Nella celebrazione di oggi i fedeli vanno incontro al Signore portando ceri accesi e cantano a lui insieme a Simeone che lo riconobbe come Cristo Signore. "I miei occhi han visto la tua salvezza, preparata da te davanti a tutti i popoli, luce per illuminare le genti". Per ricordare il mistero di questo giorno, si compie la benedizione delle candele di cui si ha testimonianza già nel X secolo. Da questo significativo rito è derivato il nome popolare di festa della "candelora".

 

La candela dà tanta luce quanto più brucia e si consuma. Il sacrificio, guardato isolatamente, sembra negativo: ciò che si sacrifica si perde. Anche la cera che brucia svanisce. Ma si trasforma in luce. Cristo è luce del mondo per mezzo del suo sacrificio. E anche ogni nostro sacrificio, pur se piccolo ed esiguo, ha un gran valore e si trasforma in luce.

 

Come la Madre di Dio e Vergine intatta portò sulle braccia la vera luce e si avvicinò a coloro che giacevano nelle tenebre, così anche noi, illuminati dal suo chiarore e stringendo tra le mani la luce che risplende dinanzi a tutti, dobbiamo affrettarci verso colui che é la vera luce.

 

            Anche noi dobbiamo ora camminare stringendo le fiaccole e correre portando le luci. Nessuno se ne sottragga, nessuno si rifiuti di portare la sua fiaccola.Così indicheremo che a noi rifulse la luce, e rappresenteremo lo splendore divino di cui siamo messaggeri. Per questo corriamo tutti incontro a Dio. Ecco il significato del mistero odierno. La luce vera che illumina ogni uomo che viene in questo mondo ( Gv 1,9) è venuta. Tutti dunque, ne siamo illuminati, tutti brilliamo. Nessuno resti escluso da questo splendore, nessuno si ostini a rimanere immerso nel buio. Ma avanziamo tutti raggianti e illuminati verso di lui. Riceviamo esultanti nell’animo, col vecchio Simeone, la luce sfolgorante ed eterna. Innalziamo canti di ringraziamento al Padre della luce, che mandò la luce vera, e dissipò ogni tenebra, e rese noi tutti luminosi. La salvezza di Dio, infatti, preparata dinanzi a tutti i popoli e manifestata a gloria di noi, nuovo Israele, grazie a lui, la vedemmo anche noi e subito fummo liberati dall’antica e tenebrosa colpa, appunto come Simeone, veduto il Cristo, fu sciolto dai legami della vita presente.

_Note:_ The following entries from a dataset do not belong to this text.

-- ==== Sys2Proof/Machine/ImageLoad.lean ====
section
/-! DEFINITION. The Lenrex image: header and sections (R362 to R364), and what a section puts into a set of copies. -/

namespace Sys2Proof.Machine

open Sys2Proof

/-! The xSPI memory and the image header (Table CFG-1) -/

def copyBase (c : Nat) : Nat := 0x4000000 * c

/-- The bytes of the xSPI memory from an offset; an erased byte reads FFh. -/
def State.flash (s : State) (off n : Nat) : Bytes := (List.range n).map (fun i => Tab.get 0xFF#8 s.cfg.xspi (off + i))

/-- Writes bytes into the xSPI memory. -/
def State.burn (s : State) (off : Nat) (bs : Bytes) : State :=
  { s with cfg := { s.cfg with xspi := Tab.setList 0xFF#8 s.cfg.xspi off bs } }

def hdrSeq (h : Bytes) : Nat := leAt h 4 4
def hdrBody (h : Bytes) : Nat := leAt h 8 4
def hdrSections (h : Bytes) : Nat := leAt h 14 2
def hdrNode (h : Bytes) : BitVec 64 := BitVec.ofNat 64 (leAt h 16 8)
def hdrSetId (h : Bytes) : BitVec 64 := BitVec.ofNat 64 (leAt h 24 8)

/-- A set takes the identifier of an image, and the mode, address and sources that the image sets for the MGT port (R117,
R413). -/
def CfgSet.named (c : CfgSet) (id_ : BitVec 64) : CfgSet :=
  { c with setId := id_, mgtIp := Config.mgtAddress id_, mgtFrom := Config.mgtSources id_
           mgtMode := Config.mgtMode id_ }

/-- The image is compiled for this IXKAR, or for any. -/
def nodeOk (h : Bytes) : Bool := hdrNode h == BitVec.allOnes 64 || hdrNode h == ownEui

/-- A valid header (R365). -/
def hdrOk (h : Bytes) : Bool :=
  leAt h 0 4 == 0x4C525831 && leAt h 12 2 == 1 && decide (hdrBody h ≤ 50331392) && nodeOk h

/-- The CRC of a header over its own bytes 0 to 251 and the body (Table CFG-1). -/
def imageCrcOk (h body : Bytes) : Bool := crc32 (h.take 252 ++ body) == leAt h 252 4

/-! Sections (Tables CFG-2 and CFG-8) -/

structure Section where
  block : Nat
  kind : Nat
  cls : Nat
  target : Nat
  body : Bytes
  deriving DecidableEq, Repr

/-- Section i of a body; none where it reaches outside the body. -/
def sectionAt (body : Bytes) (i : Nat) : Option Section :=
  let e := slice body (16 * i) 16
  let off := leAt e 4 4
  let len := leAt e 8 4
  if off + len ≤ body.length then
    some { block := leAt e 0 2, kind := byteAt e 2, cls := byteAt e 3, target := leAt e 12 4, body := slice body off len }
  else none

def sectionsOf (h body : Bytes) : List Section := (List.range (hdrSections h)).filterMap (sectionAt body)

/-- Base address of a block (Table MAP-1). -/
def blockBase (b : Nat) : Option Nat :=
  if b ≤ 0x0D then some (0x10000 * b)
  else match b with
    | 0x0E => some 0x100000
    | 0x0F => some 0x120000
    | 0x10 => some 0x130000
    | 0x11 => some 0x140000
    | 0x12 => some 0x200000
    | 0x13 => some 0x400000
    | 0x14 => some 0x1400000
    | _ => none

/-- Bits of a register that configuration sets: its RW, RWS and RWL fields. -/
def cfgMask (r : RegDesc) : Nat :=
  r.fields.foldl (fun m f => if f.acc = .rw ∨ f.acc = .rws ∨ f.acc = .rwl then setBits m f.hi f.lo (2 ^ (f.hi + 1 - f.lo) - 1)
    else m) 0

/-- Bits of a word that a register-value section does not set: FS and WDT_MS come from a KIND 4h section. -/
def failSafeMask (r : RegDesc) : Nat :=
  if r = Reg.FIO_LSn_CFG then setBits 0 Fd.FIO_LSn_CFG_FS.hi Fd.FIO_LSn_CFG_FS.lo Fd.FIO_LSn_CFG_FS.top
  else if r = Reg.FIO_CFG then setBits 0 Fd.FIO_CFG_WDT_MS.hi Fd.FIO_CFG_WDT_MS.lo Fd.FIO_CFG_WDT_MS.top
  else 0

/-- The value of a register after configuration writes a word to it. -/
def mergeWord (r : RegDesc) (old new : BitVec 32) : BitVec 32 :=
  let m := BitVec.ofNat 32 (cfgMask r - failSafeMask r)
  (old &&& ~~~m) ||| (new &&& m)

/-- Tables of a set of copies that sections of KIND 1h reach. -/
inductive TableId where
  | fpWords | gngRows | gngSegs | gngOpen | tasks | sen (t : Nat) | maps (t : Nat) | regs
  deriving DecidableEq, Repr

/-- The table and first row that a TARGET names: the FP window, the tables that have registers of their own, and the
others as the implementation places them (R364). -/
def tableOf (block target : Nat) : TableId × Nat :=
  if block = 0x13 then (.fpWords, target / 4)
  else
    match (blockBase block).bind (fun b => regAt (b + target)) with
    | some (r, ix) =>
      if r = Reg.GNG_SEGn then (.gngSegs, ix.headD 0)
      else if r = Reg.GNG_AOPENn then (.gngOpen, ix.headD 0)
      else if r = Reg.TKE_TASKn_W0 then (.tasks, ix.headD 0)
      else (.regs, 0)
    | none =>
      let x := Config.sectionTable block target
      if block = 6 then (.gngRows, x.2) else if block = 10 then (.sen (x.1 % 8), x.2) else (.maps x.1, x.2)

/-- The k-byte rows of a section, as numbers. -/
def rowsOfBytes (k : Nat) (b : Bytes) : List Nat := (List.range (b.length / k)).map (fun i => leAt b (k * i) k)

/-- A row of a task-input list. -/
def inputOf (r : List Nat) : TaskInput :=
  let a := r.getD 3 0
  let src : TaskSource := match r.getD 2 0 with
    | 0 => .ein a
    | 1 => .canRx a (r.getD 4 0)
    | 2 => .field a
    | 3 => .importEntry a
    | 4 => .loadDiag a (r.getD 4 0)
    | _ => .cellar a
  { input := r.getD 0 0, index := r.getD 1 0, source := src }

/-- Puts a map section into the maps. -/
def TkeMaps.section (m : TkeMaps) (t : Nat) (rows : List (List Nat)) : TkeMaps :=
  match t with
  | 1 => { m with inputs := rows.map inputOf }
  | 2 => { m with exports := rows.map (fun r => { frame := r.getD 0 0, offset := r.getD 1 0, imp := r.getD 2 0, len := r.getD 3 0 }) }
  | 3 => { m with frames := rows.foldl (fun f r =>
      let x : ExportFrame := { dest := BitVec.ofNat 48 (r.getD 1 0), vid := BitVec.ofNat 12 (r.getD 2 0)
                               pcp := BitVec.ofNat 3 (r.getD 3 0), port := r.getD 4 0 }
      Tab.set { dest := 0, vid := 0, pcp := 0, port := 0 } f (r.getD 0 0) x) m.frames }
  | 4 => { m with drives := rows.map (fun r => { imp := r.getD 0 0, out := r.getD 1 0, len := r.getD 2 0 }) }
  | _ => m

/-- A task-table row, a Gingham row from three words. -/
def taskRowOf (n : Nat) : TaskRow := (BitVec.ofNat 32 n, BitVec.ofNat 32 (n / 2 ^ 32))
def gngRowOf (n : Nat) : GngRow := (BitVec.ofNat 32 n, BitVec.ofNat 32 (n / 2 ^ 32), BitVec.ofNat 32 (n / 2 ^ 64))

/-- Puts the rows of a table section into a set (KIND 1h). -/
def CfgSet.table (c : CfgSet) (t : TableId) (row : Nat) (b : Bytes) : CfgSet :=
  match t with
  | .fpWords => { c with fp := Tab.setList 0 c.fp row (wordsOf b) }
  | .gngRows => { c with gng := { c.gng with rows := Tab.setList (0, 0, 0) c.gng.rows row ((rowsOfBytes 12 b).map gngRowOf) } }
  | .gngSegs => { c with gng := { c.gng with segs := (Tab.setList 0 c.gng.segs row (wordsOf b)).filter (fun e => e.1 < 280) } }
  | .gngOpen => { c with gng := { c.gng with aopen := Tab.setList 0 c.gng.aopen row (wordsOf b) } }
  | .tasks => { c with tasks := Tab.setList (0, 0) c.tasks row ((rowsOfBytes 8 b).map taskRowOf) }
  | .sen t => { c with sen := Tab.setList 0 c.sen (4096 * t + row) (rowsOfBytes 32 b) }
  | .regs => c
  | .maps t => { c with maps := TkeMaps.section c.maps t (Config.mapRows t b) }

/-- Puts one register value into a set, under its class (Table CFG-2). Tables that have registers of their own take it as
a row. -/
def CfgSet.word (c : CfgSet) (cls addr : Nat) (v : BitVec 32) : CfgSet :=
  match regAt addr with
  | some (r, ix) =>
    if r = Reg.GNG_SEGn then c.table .gngSegs (ix.headD 0) (leBytes 4 v.toNat)
    else if r = Reg.GNG_AOPENn then c.table .gngOpen (ix.headD 0) (leBytes 4 v.toNat)
    else if cfgMask r = 0 then c
    else
      match cls with
      | 0 => { c with regs := Tab.set none c.regs addr (some v) }
      | 1 => { c with quiesce := Tab.set none c.quiesce addr (some v) }
      | _ => { c with start := Tab.set none c.start addr (some v) }
  | none => c

/-- Puts the words of a section into consecutive registers of a set. -/
def CfgSet.words (c : CfgSet) (x : Section) : CfgSet :=
  match blockBase x.block with
  | some b => ((wordsOf x.body).zipIdx).foldl (fun c e => c.word x.cls (b + x.target + 4 * e.2) e.1) c
  | none => c

/-- Puts a section of KIND 0h, 1h or 2h into a set (Table CFG-8). Rows of a table whose rows are registers go as
registers. -/
def CfgSet.section (c : CfgSet) (x : Section) : CfgSet :=
  match x.kind with
  | 0 => c.words x
  | 1 => let t := tableOf x.block x.target; if t.1 = .regs then c.words x else c.table t.1 t.2 x.body
  | 2 => { c with code := Tab.setList 0 c.code (x.target / 8) ((rowsOfBytes 8 x.body).map (BitVec.ofNat 64)) }
  | _ => c

def CfgSet.sections (c : CfgSet) (xs : List Section) : CfgSet := xs.foldl CfgSet.section c

/-- Writes a configuration value into the register store. -/
def State.setConfig (s : State) (addr : Nat) (v : BitVec 32) : State :=
  match regAt addr with
  | some (r, ix) => s.wr r ix (mergeWord r (s.rd r ix) v)
  | none => s

/-- Writes a table of configuration values into the register store. -/
def State.setConfigs (s : State) (t : Tab (Option (BitVec 32))) : State :=
  t.foldl (fun s e => s.setConfig e.1 (e.2.getD 0)) s

/-- The value that the register store holds at an address. -/
def State.valueAt (s : State) (addr : Nat) : BitVec 32 :=
  match regAt addr with
  | some (r, ix) => s.rd r ix
  | none => 0

/-- A configuration value differs from the one in force. -/
def State.differs (s : State) (e : Nat × Option (BitVec 32)) : Bool :=
  match regAt e.1, e.2 with
  | some (r, ix), some v => mergeWord r (s.rd r ix) v != s.rd r ix
  | _, _ => false

end Sys2Proof.Machine
end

Anche noi, abbracciando con la fede il Cristo che viene da Betlemme, divenimmo da pagani popolo di Dio. Egli, infatti, è la salvezza di Dio Padre. Vedemmo con gli occhi il Dio fatto carne. E proprio per aver visto il Dio presente fra noi ed averlo accolto con le braccia dello spirito, ci chiamiamo nuovo Israele.